Es ist laut unter der Sternbrücke. Lkw donnern über die Stresemannstraße. Pkw rauschen in einer Endlosschleife vorbei. Doch vor dem Tabakladen „Destina“ ist ein Ort der Stille entstanden. Irgendjemand hat Blumen hingestellt. Ein Anschlag an der Wand erinnert an den toten Kiosk-Besitzer.
Sternbrücke: Nachbarn trauern um getöteten Kiosk-Besitzer in der Schanze
„Ruhe in Frieden, Ali“, heißt es darauf. „Wir danken Dir für jahrelange Nachbarschaft und werden Dich nicht vergessen.“ Ein Schwarz-Weiß-Foto zeigt den 58-Jährigen in seinem Geschäft.
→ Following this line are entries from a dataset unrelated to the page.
-- ==== Sys2Proof/Machine/Reads.lean ====
section
/-! DEFINITION. The read requests (R62, R122, R174, R181) and the data of their answers, item by item in the order of R174 and
by the conventions of R173. The width of each item is the smallest of 1, 2, 4 or 8 bytes for its range (log 29). -/

namespace Sys2Proof.Machine
open Sys2Proof

/-! ### Items -/

/-- Unsigned items of 1, 2, 4 and 8 bytes. -/
def n1 (v : Nat) : List Byte := natLE 1 v
def n2 (v : Nat) : List Byte := natLE 2 v
def n4 (v : Nat) : List Byte := natLE 4 v
def n8 (v : Nat) : List Byte := natLE 8 v

/-- One item for each head, head 0 first. -/
def eachHead (f : Head → List Byte) : List Byte := f .h0 ++ f .h1 ++ f .h2 ++ f .h3

/-- Three items of k bytes. -/
def keyItem (k : CellKey) : List Byte := intLE 2 k.cx ++ intLE 2 k.cy ++ intLE 2 k.cz

/-! ### READ_PART -/

/-- READ_PART section 0. -/
def partPorts (s : State) : List Byte :=
  n1 s.service.code ++ eachHead (fun n => markByte (s.ports.get n).up ++ n2 (s.ports.get n).bad) ++
    markByte s.uplink.up ++ n2 s.uplink.bad

/-- The drain reads outstanding: those whose data has not come (R103, R107; DEDUCED, log 27). -/
def drainsOutstanding (sp : Spill) : Nat := sp.drains.countP fun d => d.data.isNone

/-- READ_PART section 1. -/
def partTable (s : State) : List Byte :=
  let l := s.lookup
  let sp := s.spill
  markByte l.configured ++ n4 l.base ++ n4 l.bucketCount ++ n1 l.shift ++
    n1 (l.records.countP Option.isSome) ++ n1 l.pinCount ++ n1 l.victim ++ n1 l.walks.length ++ n1 l.rewalk.length ++
    markByte sp.configured ++ n4 sp.base ++ n2 sp.readPos ++ n2 sp.writePos ++ n2 sp.count ++ n1 sp.writes.length ++
    n1 (drainsOutstanding sp) ++ n4 (s.capture.nextNumber.getD 0) ++ n1 s.capture.writeback.length ++
    optItem 1 (s.capture.attempt.map fun n => n1 (headNumber n))

/-- The requests that wait from a requester (R125, R132). Of the write-back queue every WAITING entry is counted, 0 to 8, and
not the one offered alone (DESIGN CHOICE, log 38). -/
def State.waitingRequests (s : State) : Requester → Nat
  | .walk => s.mem.walkQueue.length
  | .writeback => s.capture.writeback.countP fun e => e.phase = .waiting
  | .spill => s.mem.spillQueue.length
  | .mgmt => if s.mem.mgmt.isSome then 1 else 0

/-- READ_PART section 2. -/
def partMemory (s : State) : List Byte :=
  let m := s.mem
  n1 m.state.code ++ markByte m.quiesce ++ n1 m.interleave.code ++ n1 m.refreshInterval ++
    n1 m.timing.activate ++ n1 m.timing.precharge ++ n1 m.timing.access ++ n2 m.timing.refresh ++ n2 m.timing.exit ++
    markByte m.x1 ++ markByte m.x2 ++ markByte m.x3 ++ n1 m.owed ++
    optItem 1 (s.access.map fun a => n1 a.requesterCode) ++
    n1 (s.waitingRequests .walk) ++ n1 (s.waitingRequests .writeback) ++ n1 (s.waitingRequests .spill) ++
    n1 (s.waitingRequests .mgmt)

/-- READ_PART section 3. -/
def partReport (s : State) : List Byte :=
  let r := s.report
  n1 r.occupancy ++ n1 r.posCount ++ n1 r.reserved ++ n1 (slotCode r.partSlot) ++
    eachHead (fun n => n1 (slotCode (r.headSlots.get n))) ++ n1 (subjectCode r.visiting) ++
    eachHead (fun n => let d := r.decimation.get n; n1 d.configured ++ n1 d.effective ++ n1 d.count)

/-- READ_PART by section. -/
def partData (s : State) (section_ : Nat) : Option (List Byte) :=
  match section_ with
  | 0 => some (partPorts s)
  | 1 => some (partTable s)
  | 2 => some (partMemory s)
  | 3 => some (partReport s)
  | _ => none

/-! ### READ_HEAD -/

/-- A locked sample of the history. -/
def lockedItem (l : LockedSample) : List Byte := intLE 4 l.az ++ intLE 4 l.el ++ n2 l.index

/-- READ_HEAD section 0. -/
def headContext (c : Context) : List Byte :=
  n1 c.state.code ++ n2 c.timer ++ n1 c.silence ++ markByte c.heard ++ optItem 2 (c.lastIndex.map n2) ++
    optItem 10 (c.newest.map lockedItem) ++ optItem 10 (c.previous.map lockedItem) ++
    intLE 4 c.velAz ++ intLE 4 c.velEl ++ optItem 8 (c.predicted.map fun p => intLE 4 p.1 ++ intLE 4 p.2) ++ n1 c.attempts

/-- A search record. -/
def searchItem (q : SearchRecord) : List Byte :=
  intLE 4 q.centreAz ++ intLE 4 q.centreEl ++ n2 q.step ++ n1 q.rings ++ n1 q.dwell ++ n1 q.ring ++ n2 q.pos ++
    markByte q.centreFirst

/-- A latest sample record. -/
def latestItem (l : LatestSample) : List Byte :=
  n2 l.index ++ intLE 4 l.az ++ intLE 4 l.el ++ n4 l.adm ++ markByte l.admValid ++ intLE 4 l.count

/-- A trigger record; an IDLE one shows zeros (R173). -/
def triggerItem : Option TriggerRecord → List Byte
  | some r => n1 1 ++ n8 r.edgeTime ++ n2 r.edgeIndex ++ n2 r.periodsLeft
  | none => n1 0 ++ n8 0 ++ n2 0 ++ n2 0

/-- READ_HEAD section 1. -/
def headSearch (c : Context) (h : HeadTime) : List Byte :=
  optItem 16 (c.search.map searchItem) ++ optItem 19 (c.latest.map latestItem) ++ triggerItem h.trigger ++ n2 h.window

/-- READ_HEAD section 2. -/
def headSettings (m : Measure) (t : TrackSettings) (d : Decimation) (q : SettleQueue) : List Byte :=
  n4 m.countScale ++ n1 m.deadband ++ n4 m.distanceMax ++ intLE 8 m.anchor ++
    n1 t.threshold ++ n1 t.coastLimit ++ n1 t.settleSelect ++ n2 t.searchStep ++ n1 t.searchRings ++ n1 t.searchDwell ++
    n4 t.maxRate ++ n2 t.slipLimit ++ n1 t.silenceLimit ++ n1 d.configured ++ n1 d.effective ++ n1 d.count ++
    n1 q.entries.length ++ optItem 5 (q.candidate.map fun c => n2 c.id ++ n2 c.bucket ++ n1 c.slot.code) ++
    optItem 2 (q.poseGen.map n2) ++ n1 q.run

/-- READ_HEAD section 3. -/
def headPose (m : Measure) : List Byte :=
  vecLE 4 m.rotation.row1 ++ vecLE 4 m.rotation.row2 ++ vecLE 4 m.rotation.row3 ++ vecLE 4 m.translation ++ n2 m.poseGen

/-- READ_HEAD by section. -/
def headData (s : State) (n : Head) (section_ : Nat) : Option (List Byte) :=
  match section_ with
  | 0 => some (headContext (s.ctx.get n))
  | 1 => some (headSearch (s.ctx.get n) (s.headTime.get n))
  | 2 => some (headSettings (s.measure.get n) (s.settings.get n) (s.report.decimation.get n) (s.settle.get n))
  | 3 => some (headPose (s.measure.get n))
  | _ => none

/-! ### READ_TIME -/

/-- The time of the next epoch in 8 bytes (R122). Of a time beyond 2^64 - 1, the timebase's top value (R109), a free value:
DESIGN CHOICE, log 41. -/
def epochItem (t : Nat) : List Byte := if t < 18446744073709551616 then n8 t else n8 (Config.unstatedEpoch t).toNat

/-- READ_TIME section 0. -/
def timeState (t : TimeBase) : List Byte :=
  n8 t.timebase ++ n1 t.refState.code ++ markByte t.onceLocked ++ n4 t.lockUp ++ markByte t.present ++ n1 t.quality.code ++
    n2 t.syncIndex ++ epochItem t.nextEpoch ++ n4 t.period ++ optItem 4 (t.pendingSync.map fun c => n4 c.period)

/-- READ_TIME section 1. -/
def timePhases (s : State) : List Byte :=
  eachHead (fun n => n4 (s.headTime.get n).phase) ++ eachHead (fun n => n4 (s.headTime.get n).effPhase) ++
    eachHead (fun n => n4 ((s.time.pendingSync.map fun c => c.phases.get n).getD 0))

/-- READ_TIME sections 2 to 5. -/
def timeHistory (s : State) (n : Head) : List Byte :=
  n8 s.time.timebase ++ n2 s.time.syncIndex ++
    listItem 4 10 ((s.headTime.get n).history.map fun e => n2 e.index ++ n8 e.time)

/-- READ_TIME by section. -/
def timeData (s : State) (section_ : Nat) : Option (List Byte) :=
  match section_ with
  | 0 => some (timeState s.time)
  | 1 => some (timePhases s)
  | k + 2 => (headOf k).map (timeHistory s)

/-! ### READ_CELL -/

/-- A point of a record. -/
def pointItem (p : Point) : List Byte :=
  n2 p.bucket ++ n1 p.slot.code ++ n2 p.id ++ vecLE 4 p.nominal ++ n2 p.tolerance ++ n1 p.settle ++ n1 p.mode.code ++
    n1 p.state.code ++ n1 p.capHead ++ n4 p.capNumber

/-- The marks and key of a record, as every part of a READ_CELL answer repeats them; an invalid record's key is a free value
(R62, R174; log 10). -/
def cellMarks (freeKey : BitVec 48) : Option CellRecord → List Byte
  | some r => markByte true ++ markByte r.pinned ++ keyItem r.key ++ markByte r.incomplete ++ markByte r.overflow
  | none => markByte false ++ markByte false ++ natLE 6 freeKey.toNat ++ markByte false ++ markByte false

/-- READ_CELL by part. -/
def cellData (freeKey : BitVec 48) (r : Option CellRecord) (part : Nat) : Option (List Byte) :=
  match part with
  | 0 => some (cellMarks freeKey r ++ listItem 4 2 ((r.map CellRecord.visited).getD [] |>.map n2) ++
      n1 ((r.map CellRecord.points).getD []).length)
  | k + 1 =>
    if k < 4 then
      some (cellMarks freeKey r ++ optItem 27 ((((r.map CellRecord.points).getD [])[k]?).map pointItem))
    else none

/-! ### READ_FAULT -/

/-- READ_FAULT (R181). -/
def faultData (r : FaultRecord) : List Byte :=
  (match r.first with
    | some f => markByte true ++ n1 f.kind.code ++ n8 f.time ++ n8 f.detail
    | none => markByte false ++ n1 0 ++ n8 0 ++ n8 0) ++
    listItem 8 1 (r.further.map fun k => n1 k.code)

/-! ### The commands -/

/-- A read is answered in the moment it is taken: OK with its data, or BAD_VALUE (R174). -/
def State.answerRead (s : State) (tag : Byte) (k : Nat) (data : Option (List Byte)) : State :=
  match data with
  | some d => s.giveAnswer tag k .ok d
  | none => s.giveAnswer tag k .badValue []

/-- READ_PART (R174). -/
def execReadPart (s : State) : Out :=
  .next (s.serve 1 anyPayload fun s r => s.answerRead r.tag 1 (partData s (natAt 1 1 r.payload)))

/-- READ_HEAD (R174). -/
def execReadHead (s : State) : Out :=
  .next (s.serve 2 anyPayload fun s r =>
    s.answerRead r.tag 2 ((paramHead r.payload).bind fun n => headData s n (natAt 2 1 r.payload)))

/-- READ_TIME (R122, R174). -/
def execReadTime (s : State) : Out :=
  .next (s.serve 3 anyPayload fun s r => s.answerRead r.tag 3 (timeData s (natAt 1 1 r.payload)))

/-- READ_CELL (R62, R174). -/
def execReadCell (s : State) : Out :=
  .next (s.serve 4 anyPayload fun s r =>
    let i := natAt 1 1 r.payload
    if i < Config.cacheRecords then
      let rec_ := recordAt s.lookup.records i
      let key := Config.unstatedCellKey s.freeCount
      let s := if rec_.isNone then { s with freeCount := s.freeCount + 1 } else s
      s.answerRead r.tag 4 (cellData key rec_ (natAt 2 1 r.payload))
    else s.answerRead r.tag 4 none)

/-- READ_FAULT (R174, R181). -/
def execReadFault (s : State) : Out :=
  .next (s.serve 6 anyPayload fun s r =>
    s.answerRead r.tag 6 ((paramSubject r.payload).map fun k => faultData (s.faultRecord k)))

/-- UNKNOWN_KIND_REQUEST: a request of length 0, or of a kind byte that is not in the table (R156, R171). -/
def execUnknownKindRequest (s : State) : Out :=
  .next (match s.mgmt.inHand, s.mgmt.held, s.uplink.requests with
    | none, none, r :: rest =>
      let s' := { s with uplink := { s.uplink with requests := rest } }
      match requestKind r.payload with
      | none => s'.giveAnswer r.tag 0 .badLength []
      | some k => if knownKind k then s else s'.giveAnswer r.tag k .unknownKind []
    | _, _, _ => s)

end Sys2Proof.Machine
end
Im Kiosk „Stern Shop“ auf der gegenüberliegenden Straßenseite herrscht noch immer Fassungslosigkeit über das, was am 2. Februar in der Druckerstraße (Billstedt) passiert ist. Die tödliche Messerattacke des drogenabhängigen Aydin K. (32) auf seinen eigenen Vater Ali K. (✝ 61) und Onkel – Kiosk-Besitzer Ali A.
„Ein ganz, ganz lieber Mensch ist da von uns gegangen“, sagt „Stern Shop“-Geschäftsinhaber Erdal Aygül. „Eigentlich waren wir ja Konkurrenten“, so der 37-Jährige. Aber Ali A., der aus dem gleichen Dorf in der Türkei stammt wie die Familie von Erdal Aygül, sei immer offen und hilfsbereit gewesen.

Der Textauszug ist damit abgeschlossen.